Non classéSétue pareil?

Marie-Christine Beaudry29 octobre 20093 min

Comparaison des conventions collectives des étudiants employés

Pour savoir si la nouvelle entente de travail du Sétue fait de l’Université du peuple un employeur compétitif, Montréal Campus a comparé les conditions de travail des employés étudiants de l’UQAM à celles des autres universités.

Le 8 octobre dernier, le Syndicat des étudiants employés de l’UQAM (Sétue) a ratifié en assemblée générale sa nouvelle convention collective. Elle prévoit notamment une augmentation salariale de 5,4% à 32,4% selon les emplois d’ici 2013. Pour l’UQAM, ces majorations visent entre autres à attirer davantage d’étudiants aux cycles supérieurs. L’effet pourrait toutefois être mitigé. Si l’UQAM rattrape aujourd’hui l’Université de Montréal (UdeM) et devance l’Université Laval, l’Université d’Ottawa emporte la palme de la générosité.

Dans les négociations avec l’UQAM, le principal cheval de bataille du Sétue était d’obtenir la parité avec l’UdeM. C’est maintenant chose faite avec la nouvelle convention ratifiée. Le salaire horaire pour un étudiant de premier cycle qui travaille en tant qu’auxiliaire est fixé, pour les deux institutions scolaires, à 13,74$ pour l’automne 2009. Les étudiants employés qui remplissent la même fonction, mais qui étudient au deuxième cycle, recevront quant à eux un salaire horaire de 19,35$. Finalement, les auxiliaires d’enseignement qui étudient au troisième cycle percevront un salaire global de 21,72$. Des hausses annuelles de salaires sont également prévues dans les deux universités, en conformité avec la politique salariale du gouvernement du Québec.

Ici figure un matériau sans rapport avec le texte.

-- ==== Sys2Proof/Safety.lean ====
section
/-! DEFINITION. What a sound state of the part is: the invariants that claims speak of, block by block, and the
words in which claims say that a command may be given. -/

namespace Sys2Proof.Machine

/-! ## Commands -/

/-- R172 to R174, R184: a command given now is taken by its owner: no frame is in assembly, no reply is pending, no
OUT OF TURN answer is owed, and the loader is READY. -/
structure State.TakesCommands (s : State) : Prop where
  inbound : s.link.inbound = .empty
  reply : s.link.pendingReply = .none
  answer : s.link.outOfTurn = .none
  loader : s.isl.loader = .ready

/-- Section 10.7: the kind and the body of the frame that a row stands for; `none` for an event that is no
command of the host. -/
def commandFrame : Instr → Option (Byte × List Byte)
  | .powerOn _ => none
  | .resetPin _ => none
  | .loadEnd _ => none
  | .inboundByte _ _ => none
  | .interByteTimeout => none
  | .discardQuietTimeout => none
  | .unknownCommandKind kind body => some (kind, body)
  | .outboundFrameStart => none
  | .outboundFrameEnd => none
  | .holdOffAssert => none
  | .holdOffDeassert => none
  | .getStatus => some (0x01, [])
  | .startService => some (0x02, [])
  | .stopService => some (0x03, [])
  | .setOption offset value => some (0x04, offset :: wordBytes value)
  | .getOption offset => some (0x05, [offset])
  | .setRoute route destinations printStandIn punchStandIn reload action =>
    some (0x06, [route, destinations, printStandIn, punchStandIn] ++ wordBytes reload ++ [action])
  | .getRoute route clear => some (0x07, [route, clear])
  | .rearmRoute route => some (0x08, [route])
  | .submitText target cells => some (0x09, target :: cells)
  | .clearSpool spool => some (0x0A, [spool])
  | .acceptCall => some (0x0B, [])
  | .declineCall => some (0x0C, [])
  | .placeCall => some (0x0D, [])
  | .clearCall => some (0x0E, [])
  | .sendAnswerback => some (0x0F, [])
  | .sendEnquiry => some (0x10, [])
  | .sendBreak => some (0x11, [])
  | .resumeSend => some (0x12, [])
  | .getCall => some (0x13, [])
  | .getLineQuality clear => some (0x14, [clear])
  | .listMessages start => some (0x15, [start])
  | .getMessage number => some (0x16, [number])
  | .fetchMessage number offset count => some (0x17, [number] ++ wordBytes offset ++ [count])
  | .deleteMessage number => some (0x18, [number])
  | .replayMessage number target => some (0x19, [number, target])
  | .cancelReplay => some (0x1A, [])
  | .printerHold => some (0x1B, [])
  | .printerRelease => some (0x1C, [])
  | .printerReset => some (0x1D, [])
  | .punchOn => some (0x1E, [])
  | .punchOff => some (0x1F, [])
  | .punchFeed count => some (0x20, [count])
  | .punchRelease => some (0x21, [])
  | .punchReset => some (0x22, [])
  | .setKeyboardMode mode => some (0x23, [mode])
  | .storeRead offset count => some (0x24, [offset, count])
  | .storeWrite offset bytes => some (0x25, offset :: bytes)
  | .storeOperationEnd _ _ => none
  | .storeWritePollTimeout => none
  | .reload => some (0x26, [])
  | .restart => some (0x27, [])
  | .rxFilteredChange _ _ => none
  | .startSample => none
  | .unitSample => none
  | .stopSample => none
  | .breakThreshold => none
  | .clearThreshold => none
  | .turnaroundGuardExpiry => none
  | .characterSent => none
  | .breakKeyingEnd => none
  | .callRecognition => none
  | .withdrawal => none
  | .offerTimeout => none
  | .confirmation => none
  | .confirmTimeout => none
  | .idleTimeout => none
  | .enquiryDelayExpiry => none
  | .captureWindowExpiry => none
  | .clearingEnd => none
  | .clearingTimeout => none
  | .releasingEnd => none
  | .runUpExpiry => none
  | .runOnExpiry => none
  | .selectEnd => none
  | .strikeEnd => none
  | .punchPulseEnd => none
  | .feedPulseEnd => none
  | .settleFixedEnd _ => none
  | .settleSampledReading _ _ => none
  | .settleAddEnd _ => none
  | .extendedReading _ _ => none
  | .bellTimerExpiry => none
  | .paperOutChange _ _ => none
  | .paperRestoreExpiry => none
  | .paperLowChange _ _ => none
  | .inputFilterStart _ _ => none
  | .holdWaitExpiry => none
  | .tapeOutChange _ _ => none
  | .tapeRestoreExpiry => none
  | .tapeLowChange _ _ => none
  | .releaseTimerExpiry => none
  | .confirmedPress _ => none
  | .confirmedRelease _ => none
  | .replayCopy => none
  | .storeByte0Read _ => none

/-! ## The Character Store -/

/-- R1: every block of the store, by its holder: the free list, the five spools, and the chains. -/
def State.everyBlock (s : State) : List Nat :=
  s.store.free ++ s.store.pLine.chain ++ s.store.pLocal.chain ++ s.store.pSubmit.chain ++
    s.store.punch.chain ++ s.store.send.chain ++ (s.file.records.map Message.chain).flatten

/-- R1: each of the 384 blocks has exactly one holder. Message numbers differ (R94), so that a number names one
chain. -/
structure State.BlocksHeld (s : State) : Prop where
  once : s.everyBlock.Perm (List.range Config.blocks)
  numbers : (s.file.records.map Message.number).Nodup

/-- R4, R5: an empty spool holds no block; one with cells holds as many as its cells and its head offset need, and no
more than its share. -/
def Spool.shaped (p : Spool) (share : Nat) : Prop :=
  if p.cells = [] then p.chain = []
  else p.headOffset < Config.blockCells ∧
    p.chain.length = (p.headOffset + p.cells.length + 15) / Config.blockCells ∧
    p.chain.length ≤ share

/-- R4, R5: the five spools. -/
structure State.SpoolsShaped (s : State) : Prop where
  pLine : s.store.pLine.shaped 96
  pLocal : s.store.pLocal.shaped 16
  pSubmit : s.store.pSubmit.shaped 48
  punch : s.store.punch.shaped 96
  send : s.store.send.shaped 32

/-! ## The Message File -/

/-- R93, R94, R96 to R98, R12: what holds of a message record. -/
structure Message.Sound (m : Message) : Prop where
  number : 1 ≤ m.number ∧ m.number ≤ 255
  cells : 1 ≤ m.cells.length ∧ m.cells.length ≤ Config.chainCells
  chain : m.chain.length = (m.cells.length + 15) / Config.blockCells
  growing : m.state = .receiving → m.cells.length < Config.chainCells

/-- R93, R94, R105: the records, of which at most one is RECEIVING, and the replay. -/
structure State.FileSound (s : State) : Prop where
  few : s.file.records.length ≤ Config.fileRecords
  numbers : (s.file.records.map Message.number).Nodup
  each : ∀ m ∈ s.file.records, m.Sound
  receiving : s.file.records.countP (fun m => m.state == .receiving) ≤ 1
  replaying : ∀ m ∈ s.file.records,
    m.state = .replaying ↔ s.file.replay.map Replay.number = some m.number
  replay : ∀ r ∈ s.file.replay,
    ∃ m ∈ s.file.records, m.number = r.number ∧ r.position < m.cells.length

/-! ## The notice queue -/

/-- R178: at most 16 notices wait, and no two of one coalescable kind. -/
structure State.NoticesSound (s : State) : Prop where
  few : s.link.notices.length ≤ Config.noticeSlots
  coalesced : (s.link.notices.filterMap fun n => n.body.coalesce).Nodup

/-! ## Options, timing and the carriage -/

/-- R185, R188, R189, R66: the 43 set values are values of their options and stand in the ordering, and so do the line
timing values in effect. -/
structure State.OptionsSound (s : State) : Prop where
  count : s.isl.options.length = 43
  each : ∀ n ∈ OptionName.all, n.spec.kind.admits (s.opt n) = true
  ordered : optionsOrdered s.isl.options = true
  inEffect : timingOrdered s.timing.unit s.timing.stop s.timing.breakRec s.timing.breakLen
    s.timing.clearRec = true

/-- R121: the width in effect is one LINE WIDTH may have, and a known column lies below it. -/
structure State.CarriageSound (s : State) : Prop where
  options : s.OptionsSound
  width : 40 ≤ s.printer.width ∧ s.printer.width ≤ 80
  column : ∀ c ∈ s.printer.column, c < s.printer.width

/-- R111, R112, R114, R116: a commitment is to the head cell of the current spool, and a hold-wait is for a current
spool that is empty. -/
structure State.ArbiterSound (s : State) : Prop where
  committed : s.printer.committed = true → ∃ n ∈ s.printer.current, s.printSpoolEmpty n = false
  waiting : s.printer.holdWait ≠ .notWaiting → ∃ n ∈ s.printer.current, s.printSpoolEmpty n = true

/-! ## The motor and the cycles -/

/-- R163: the motor is on its way to RUNNING, or RUNNING, while the demand set is not empty, and never RUNNING while it
is empty. -/
def Motor.followsDemand (m : Motor) : Prop :=
  match m.state with
  | .off | .runOn _ => m.demand.isEmpty = true
  | .running => m.demand.isEmpty = false
  | .runUp _ => True

/-- Whether a print cycle is in its settle (R118). -/
def Printer.settling (p : Printer) : Bool := p.cycle.any fun c => c.phase == .settle

/-- Whether a punch cycle is in its settle (R139). -/
def Punch.settling (p : Punch) : Bool := p.cycle.any fun c => c.phase == .settle

/-- R131, R146, R162, R164, R165, R167: a cycle runs only with its member placed, the motor RUNNING and no fault; a settle
record is busy exactly while its cycle settles; and PRINT stands withdrawn only while it is not in the set, in RUN-UP or
RUNNING. -/
structure State.CyclesSound (s : State) : Prop where
  motor : s.motor.followsDemand
  print : s.printer.cycle.isSome = true →
    s.motor.demand.print = true ∧ s.motor.state = .running ∧ s.printer.fault = false
  punch : s.punch.cycle.isSome = true →
    s.motor.demand.punch = true ∧ s.motor.state = .running ∧ s.punch.fault = false
  printSettle : s.motor.printTiming.phase ≠ .idle ↔ s.printer.settling = true
  punchSettle : s.motor.punchTiming.phase ≠ .idle ↔ s.punch.settling = true
  withdrawn : s.motor.printWithdrawn = true →
    s.motor.demand.print = false ∧ (s.motor.state = .running ∨ ∃ due, s.motor.state = .runUp due)

/-! ## The punch -/

/-- R134, R136, R137, R141: the PUNCH spool holds one owner's cells only, and every count, mark and timer of the punch
belongs to the owner that may have it. -/
structure State.PunchOwned (s : State) : Prop where
  unowned : s.punch.owner = none → s.store.punch.cells = []
  streams : ∀ e ∈ s.store.punch.cells, e.stream = s.punch.owner
  leader : s.punch.leader ≠ 0 → s.punch.owner = some .line
  lineRelease : s.punch.lineRelease ≠ .none → s.punch.owner = some .line
  trailer : ∀ n, s.punch.lineRelease = .trailer n → s.store.punch.cells = [] ∧ s.punch.leader = 0
  localRelease : s.punch.localRelease = true → s.punch.owner = some .loc
  submittedRelease : s.punch.submittedRelease = true → s.punch.owner = some .submitted
  clearRelease : s.punch.clearRelease = true →
    s.punch.owner = some .loc ∨ s.punch.owner = some .submitted
  feedRequest : s.punch.feedRequest.isSome = true → s.punch.owner = some .submitted
  feedHeld : s.punch.feedHeld = true → s.punch.owner = some .loc
  committed : s.punch.committed = true → s.store.punch.cells ≠ []
  releaseTimer : s.punch.releaseTimer.isSome = true →
    (s.punch.owner = some .loc ∨ s.punch.owner = some .submitted) ∧ s.punchAtRest = true

/-! ## Calls and the line -/

/-- R71 to R88: each timer of the Call Controller runs only in the state that uses it. -/
structure Call.TimersInState (c : Call) : Prop where
  recognition : c.recognition.isSome = true → c.state = .idle
  withdrawal : c.withdrawal.isSome = true → c.state = .offered ∨ c.state = .answering
  offer : c.offer.isSome = true → c.state = .offered
  confirm : c.confirm.isSome = true → c.state = .calling
  markTiming : c.markTiming.isSome = true → c.state = .calling
  idle : c.idle.isSome = true → c.state = .connected
  enquiryDelay : c.enquiryDelay.isSome = true → c.state = .connected
  capture : c.capture.isSome = true → c.state = .connected
  clearing : c.clearing.isSome = true → c.state = .clearing
  clearSpace : c.clearSpace.isSome = true → c.state = .clearing
  releasing : c.releasing.isSome = true → c.state = .releasing

/-- R89: the state of the call record that goes with a state of the Call Controller. -/
def CallState.recordState : CallState → CallRecordState
  | .outOfService | .idle | .releasing => .ended
  | .offered => .offered
  | .answering => .answering
  | .calling => .calling
  | .connected => .connected
  | .clearing => .clearing

/-- R162: whether the Call Controller has CALL placed in a state; RELEASING may come with it or without. -/
def CallState.mayDemand : CallState → Bool
  | .outOfService | .idle | .offered => false
  | _ => true

/-- R162: whether a state of the Call Controller needs CALL placed. -/
def CallState.mustDemand : CallState → Bool
  | .answering | .calling | .connected | .clearing => true
  | _ => false

/-- R40, R55, R65, R70, R76, R84, R89, R162, R164, R184: the Call Controller, the line blocks, the motor's CALL member
and the loader go together. -/
structure State.CallSound (s : State) : Prop where
  timers : s.call.TimersInState
  record : s.call.record.state = s.call.state.recordState
  stopPending : s.call.stopPending = true → s.call.state = .clearing ∨ s.call.state = .releasing
  clearCause : s.call.state = .clearing → s.call.clearCause.isSome = true
  receiver : s.lrx.state = .disabled ↔ s.call.state ≠ .connected
  guard : s.lrx.guard.isSome = true → s.call.state = .connected
  sender : s.call.state ≠ .connected → s.ltx = Ltx.reset
  send : s.call.state ≠ .connected → s.store.send.cells = []
  loading : s.isl.loader ≠ .ready → s.call.state = .outOfService
  motor : s.motor.followsDemand
  running : s.call.state = .connected → s.motor.state = .running
  placed : s.call.state.mustDemand = true → s.motor.demand.call = true
  removed : s.motor.demand.call = true → s.call.state.mayDemand = true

Les «paies vacances» sont aussi équitables. Toute personne étudiante salariée qui travaille dans une des universités francophones montréalaises a droit à une indemnité de vacances équivalant à 8% de son salaire.

Si les étudiants employés de l’UQAM peuvent se réjouir pour le moment d’avoir obtenu des conditions égales à celles ayant cours de l’autre côté de la montagne, l’équité ne durera pas éternellement. La convention collective du Syndicat des Étudiants et Étudiantes salariés de l’Université de Montréal (SESUM) expirera en 2011. Les étudiants employés de l’UdeM pourront à ce moment négocier leurs conditions à la hausse une fois de plus, bénéficiant ainsi de deux ans d’avance sur le syndicat uqamien. «Mais ce n’est pas grave, commente la responsable à l’interprétation de la convention collective du Sétue, Marielle Lacombe, parce que nous pourrons réitérer notre demande d’équité avec l’UdeM à ce moment-là.»

Laval: un pas en arrière

La convention collective du Syndicat des auxiliaires de recherche et d’enseignement (SARE) de l’Université Laval est pour sa part moins avantageuse pour les travailleurs étudiants. Tout d’abord, le salaire horaire des auxiliaires est inférieur à celui que perçoivent les étudiants employés des deux universités montréalaises. Par exemple, un auxiliaire qui étudie au premier cycle et qui travaille à l’Université Laval gagne cet automne 10,67$ de l’heure, soit 2,57$ de moins qu’un étudiant qui travaille à l’UQAM ou à l’UdeM.

Les avantages sociaux perçus par les étudiants employés de l’Université Laval sont également inférieurs aux avantages inscrits aux conventions du Sétue et du SESUM. Par exemple, l’indemnité de vacances des employés de l’université de la Vieille Capitale est de 6%, soit 2% de moins qu’à Montréal.

Ottawa loin devant

Les plus chanceux restent cependant les étudiants employés de l’Université d’Ottawa. À titre indicatif, un étudiant employé y gagne un salaire horaire de 22,71$, comparativement à 13,24$ pour les étudiants montréalais et 10,67$ pour ceux de Québec.

Mais ce n’est pas tout. À l’UQAM, comme à l’UdeM, le salaire horaire est attribué selon le degré d’études. Par exemple, un étudiant de premier cycle gagne moins qu’un étudiant de deuxième cycle, qui lui-même gagne moins qu’un employé doctorant. Or, à l’Université d’Ottawa, le salaire dépend non seulement du niveau d’études, mais également du type de travail effectué. En ce sens, un correcteur – qui doit posséder un diplôme de premier cycle – est payé cet automne 27,25$/heure, tandis qu’un assistant de recherche, un tuteur ou un assistant d’enseignement en perçoit 37,83$. Avec des salaires aussi alléchants que ceux qu’offre l’Université d’Ottawa, les étudiants aux cycles supérieurs ont de quoi bien réfléchir avant de choisir leur institution universitaire!